**Assignment**
Copy, exactly and without additions, every line in the records below from the one holding "a place that" through the one holding "events taken in", both ends included.

**Excerpted data**

theorem Ctx.takePhase_done {c : Ctx} (hload : c.s.loading = false) (b : Nat) (f : Slot → Slot) : c.takePhase b d f =
    .done ((c.d.updCore c.h Core.acquire).setSlot c.h c.n (f (c.s.setA d.toNat ((c.d.core c.h).bar b).word0))) := by
  have hbar : ((c.d.updCore c.h Core.acquire).core c.h).bar b = (c.d.core c.h).bar b := by rw [Dev.core_updCore_self]; rfl
  unfold Ctx.takePhase Ctx.acquire
  rw [hload, if_neg Bool.false_ne_true, if_pos rfl]
  dsimp only
  rw [hbar]
  rfl

/-- A form that takes a phase and ends its issue. -/
theorem takesPhase_acts {i : Instr} {u : Use} {body : Ctx → Res} {pre : Ctx → Prop} (b : Nat) (f : Slot → Slot)
    (hA : ∀ s, (f s).aregs = s.aregs) (hV : ∀ s, (f s).vregs = s.vregs) (hK : ∀ s, (f s).kregs = s.kregs)
    (he : ∀ s, exec i s = thread u body s)
    (hb : ∀ c, pre c → body c = c.takePhase b d f ∧ c.s.loading = false ∧ (f (c.s.setA d.toNat ((c.d.core c.h).bar b).word0)).ap = false) :
    Acts i u pre [d.toNat] [] [] (fun c e => c.Takes d b e) := by
  refine acts_of he (fun c hc hp => ?_)
  obtain ⟨hbody, hload, hap⟩ := hb c hp
  refine ⟨_, hbody.trans (Ctx.takePhase_done d hload b f), ?_, fun hd => ?_, ?_, fun p l hl => ?_⟩
  · rw [Dev.slot_setSlot_self]
    have hkept := KeptRegs.setA c.s d.toNat ((c.d.core c.h).bar b).word0
    refine ⟨fun j hj => ?_, fun j hj => ?_, fun j hj => ?_⟩
    · rw [Slot.A, hA, ← Slot.A]
      exact hkept.aregs j hj
    · rw [Slot.V, hV, ← Slot.V]
      exact hkept.vregs j hj
    · rw [Slot.K, hK, ← Slot.K]
      exact hkept.kregs j hj
  · rw [Ctx.finish_slot _ _ _ _ hc.step, Dev.slot_setSlot_self]
    have hself : (f (c.s.setA d.toNat ((c.d.core c.h).bar b).word0)).A d.toNat = (c.s.setA d.toNat ((c.d.core c.h).bar b).word0).A d.toNat := by
      rw [Slot.A, hA, ← Slot.A]
    exact hself.trans ((Slot.A_setA_self _ _ _).trans (if_neg hd))
  · rw [Ctx.finish_slot _ _ _ _ hc.step, Dev.slot_setSlot_self]
    exact hap
  · have hl1 : ((c.finish u ((c.d.updCore c.h Core.acquire).setSlot c.h c.n (f (c.s.setA d.toNat ((c.d.core c.h).bar b).word0)))
        (c.s.pc + 8#64)).core c.h).l1 = (c.d.core c.h).acquire.l1 := by
      have hbare := (Ctx.finish_core_bare c u ((c.d.updCore c.h Core.acquire).setSlot c.h c.n (f (c.s.setA d.toNat ((c.d.core c.h).bar b).word0)))
        (c.s.pc + 8#64) hc.step c.h).trans (Dev.core_updSlot_bare _ _ _ _ _)
      rw [Dev.core_updCore_self] at hbare
      exact (congrArg Core.l1 hbare :)
    rw [hl1] at hl
    exact AMap.find?_sealed hl

theorem bwait_takes : Acts (.bwait bar d a) (useA [wa d, ra a]) (fun c => ((c.d.core c.h).bar bar.toNat).owner = some c.s.lk ∧
    ((c.d.core c.h).bar bar.toNat).ph = (c.s.A a.toNat).getLsbD 0 ∧ c.s.loading = false ∧ c.s.ap = false) [d.toNat] [] []
    (fun c e => c.Takes d bar.toNat e) := by
  refine takesPhase_acts d bar.toNat id (fun _ => rfl) (fun _ => rfl) (fun _ => rfl) (fun _ => by unfold exec execBwait; rfl)
    (fun c ⟨ho, hph, hload, hap⟩ => ⟨?_, hload, (congrArg (fun t : W32 => t.getLsbD 0) (KeptRegs.setA c.s _ _).tsw).trans hap⟩)
  rw [Ctx.onBar_own ho, hph]
  simp

theorem bwait_waits : WaitsWhen (.bwait bar d a) (useA [wa d, ra a]) (fun c => ((c.d.core c.h).bar bar.toNat).owner = some c.s.lk ∧
    ((c.d.core c.h).bar bar.toNat).ph ≠ (c.s.A a.toNat).getLsbD 0) (fun _ => .barrier bar.toNat) := by
  refine waitsWhen_of (fun _ => by unfold exec execBwait; rfl) (fun c hc ⟨ho, hph⟩ => ⟨c.d, ?_, by rw [hc.own], by rw [hc.own]; exact .refl _⟩)
  rw [Ctx.onBar_own ho, if_pos (by simpa using hph)]
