-- ==== Sys2Proof/Syntax.lean ====
section
/-! DEFINITION. The commands of the C1608: one constructor for every row of spec/opcode_table.json.
A command is something that comes to the part: a frame on a link, a pin, a message, or one of the
part's own events at a frame or at a block boundary. The host commands have no operand here: what
they carry stands in the message at the head of the command queue, from where the Command Unit takes
it (R160, R162). -/

namespace Sys2Proof

/-- The two links (chapter 1). -/
inductive Link
  | array
  | codec
  deriving DecidableEq, Repr

/-- A whole message of a control byte stream, without its length and check bytes (spec 1.6). -/
structure Msg where
  kind : Byte
  payload : List Byte
  deriving DecidableEq, Repr

/-- The events of the blocks at one block boundary whose order the spec leaves open
(R26, R90, R94, R101, R110, R136, R140, R146, R151, R163, R164, R173, R183). -/
inductive BoundaryEvent
  /-- The Reference Tracker hands the activity states to the Pair Allocator (R25, R28, R101). -/
  | activity
  /-- The Playback Path reports the clamps of the block (R19). -/
  | clipping
  /-- The counting of the Adaptation Controller's stage 6 (R78, R87 to R92). -/
  | counting
  /-- The cold resets that the counting calls for (R91, R93). -/
  | resets
  /-- The degrade watch of stage 6 (R96). -/
  | degrade
  /-- The Residual Suppressor's work for the block (R149 to R154). -/
  | suppress
  /-- The place of the Adaptation Controller's stages 1 to 5 against `command` (R26): it decides
  only what activity states those stages see. -/
  | view
  /-- The Beam Router applies the steer queue (R34 to R36). -/
  | steer
  /-- The store port completes the transfer granted at an earlier boundary (R127). -/
  | complete
  /-- The store port grants a transfer (R128). -/
  | grant
  /-- The Command Unit takes and executes the head message (R162). -/
  | command
  /-- Listed after `command`: the place at which the unit appends the reply of the command taken, so that
  notices of other blocks may stand before it (R163, R183). Not listed there, the unit appends its reply
  as it takes the command. -/
  | reply
  deriving DecidableEq, Repr

/-- One constructor for each row of spec/opcode_table.json. -/
inductive Instr
  /-- POWER_ON_RESET: RESETN is taken low (R189). -/
  | powerOnReset
  /-- RESETN_RELEASE: RESETN is released (R189). -/
  | resetnRelease
  /-- INBOUND_FRAME: the 512 bits of the next inbound frame of a link (R6, R191). -/
  | inboundFrame (link : Link) (bits : FrameBits)
  /-- LOCK_ACQUIRED: the inbound frame that completes the good-marker count (R5). -/
  | lockAcquired (link : Link) (bits : FrameBits)
  /-- LOSS_OF_LOCK: the inbound frame that is the third consecutive wrong marker (R6). -/
  | lossOfLock (link : Link) (bits : FrameBits)
  /-- MESSAGE_TRUNCATION: the sixteenth idle frame reaches a message in assembly (R13). -/
  | messageTruncation (link : Link)
  /-- RESYNC_END: the sixteenth idle frame reaches an assembly in RESYNC (R14). -/
  | resyncEnd (link : Link)
  /-- COMMAND_DELIVERY: a whole Codec Link message is delivered (R160). -/
  | commandDelivery (kind : Byte) (payload : List Byte)
  /-- STEER: a whole Array Link message is delivered (R32). -/
  | steer (kind : Byte) (payload : List Byte)
  /-- OUTBOUND_FRAME: the next outbound frame of a link is sent (R17). `heldNow`: a held reply takes
  a place that this frame frees in this same step; otherwise it is left to HELD_REPLY_APPEND, so
  that a notice may take the place first (R163). -/
  | outboundFrame (link : Link) (heldNow : Bool)
  /-- HELD_REPLY_APPEND: a held reply is appended (R163). -/
  | heldReplyAppend
  /-- BLOCK_BOUNDARY: the work of one block boundary (R60, R78), with the boundary's events taken in
  the order given. The blocks' own work (`activity` to `suppress`) that the list does not name is
  taken after it; `steer`, `complete`, `grant` and `command` are taken here only where the list
  names them, and are otherwise given by their own rows. It comes once for each block, when the inbound
  slots of the block's last frame have been received on both links (R1). -/
  | blockBoundary (order : List BoundaryEvent)
  /-- LINGER_EXPIRY of a reference (R25). -/
  | lingerExpiry (r : RefId)
  /-- NOISE_FLOOR_RISE of a beam (R50). -/
  | noiseFloorRise (b : BeamId)
  /-- HANGOVER_END of a beam (R81). -/
  | hangoverEnd (b : BeamId)
  /-- WARMUP_END of a slot (R87). -/
  | warmupEnd (sl : SlotId)
  /-- TRACKING_ENTRY of a slot (R88). -/
  | trackingEntry (sl : SlotId)
  /-- CLAMP_RUN_RESET of a slot (R91). -/
  | clampRunReset (sl : SlotId)
  /-- DIVERGENCE_RESET of a beam (R93). -/
  | divergenceReset (b : BeamId)
  /-- DEGRADE_TIME_EXPIRY of a beam (R96). -/
  | degradeTimeExpiry (b : BeamId)
  /-- WAIT_LIST_ASSIGNMENT of a slot that has become FREE (R105). -/
  | waitListAssignment (sl : SlotId)
  /-- DRAINING_SLOT_CAPTURE (R109). -/
  | drainingSlotCapture
  /-- STEER_APPLICATION (R34, R35). -/
  | steerApplication
  /-- PORT_GRANT (R128). -/
  | portGrant
  /-- FILL_COMPLETION (R131). -/
  | fillCompletion
  /-- STORE_DISABLE: the fill completion that raises the error count to 4 (R138). -/
  | storeDisable
  /-- CAPTURE_COMPLETION (R132). -/
  | captureCompletion
  /-- ENTRY_COMMIT_COMPLETION (R143). -/
  | entryCommitCompletion
  /-- ENTRY_READ_COMPLETION (R144). -/
  | entryReadCompletion
  /-- STATUS READ is taken (R188). -/
  | statusRead
  /-- RUN is taken (R170). -/
  | run
  /-- STOP is taken (R171). -/
  | stop
  /-- SET TAIL is taken (R172). -/
  | setTail
  /-- SOFT RESET is taken (R173). -/
  | softReset
  /-- TABLE WRITE of table 1 is taken (R30). -/
  | beamTableWrite
  /-- TABLE WRITE of table 2 is taken (R21). -/
  | referenceTableWrite
  /-- TABLE WRITE of table 3 is taken (R38). -/
  | pairmaskTableWrite
  /-- TABLE WRITE of table 4 is taken (R66). -/
  | stepTableWrite
  /-- TABLE WRITE of table 5 is taken (R178). -/
  | tuningTableWrite
  /-- TABLE WRITE of table 6 is taken (R97). -/
  | thresholdTableWrite
  /-- TABLE WRITE of table 7 is taken (R20). -/
  | meterTableWrite
  /-- TABLE WRITE of table 8 is taken (R158). -/
  | monitorTableWrite
  /-- TABLE READ is taken (R177). -/
  | tableRead
  /-- EVENT READ is taken (R185). -/
  | eventRead
  /-- EVENT CLEAR is taken (R185). -/
  | eventClear
  /-- EVENT SETUP is taken (R186). -/
  | eventSetup
  /-- HEALTH READ is taken (R187). -/
  | healthRead
  /-- SLOT READ is taken (R187). -/
  | slotRead
  /-- FREEZE is taken (R98). -/
  | freeze
  /-- STORE FLUSH is taken (R134). -/
  | storeFlush
  /-- STORE ENABLE is taken (R140). -/
  | storeEnable
  /-- STORE INVALIDATE is taken (R135). -/
  | storeInvalidate
  /-- ENTRY READ is taken (R144). -/
  | entryRead
  /-- ENTRY LOAD is taken (R141). -/
  | entryLoad
  /-- ENTRY COMMIT is taken (R142). -/
  | entryCommit
  /-- A command of a kind outside the catalogue is taken (R167). -/
  | unknownCommand
  /-- ENTRY_DISTURBANCE: a soft error leaves these values in stored cells of an entry's head, and
  this quality and this check (R121). -/
  | entryDisturbance (set : SetId) (way : WayId) (cells : List (Fin 1536 × Tap)) (quality : Byte)
      (check : BitVec 16)
  deriving DecidableEq, Repr

end Sys2Proof
end

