/-- The part at frame 0: every piece of state at its power-on value, RESETN released (R189). -/
def State.reset : State :=
  { pending := [], resetn := true, ports := Ports.powerOn, play := Playback.powerOn,
    tracker := Tracker.powerOn, router := Router.powerOn, banks := Banks.powerOn,
    core := Canceller.powerOn, ctl := Controller.powerOn, alloc := Allocator.powerOn,
    store := Store.powerOn, supp := Suppressor.powerOn, out := Output.powerOn,
    cmd := Command.powerOn, ev := Events.powerOn, blk := Block.discarded 0 }

end Sys2Proof.Machine
end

**Worked solution**
  a place that this frame frees in this same step; otherwise it is left to HELD_REPLY_APPEND, so
  that a notice may take the place first (R163). -/
  | outboundFrame (link : Link) (heldNow : Bool)
  /-- HELD_REPLY_APPEND: a held reply is appended (R163). -/
  | heldReplyAppend
  /-- BLOCK_BOUNDARY: the work of one block boundary (R60, R78), with the boundary's events taken in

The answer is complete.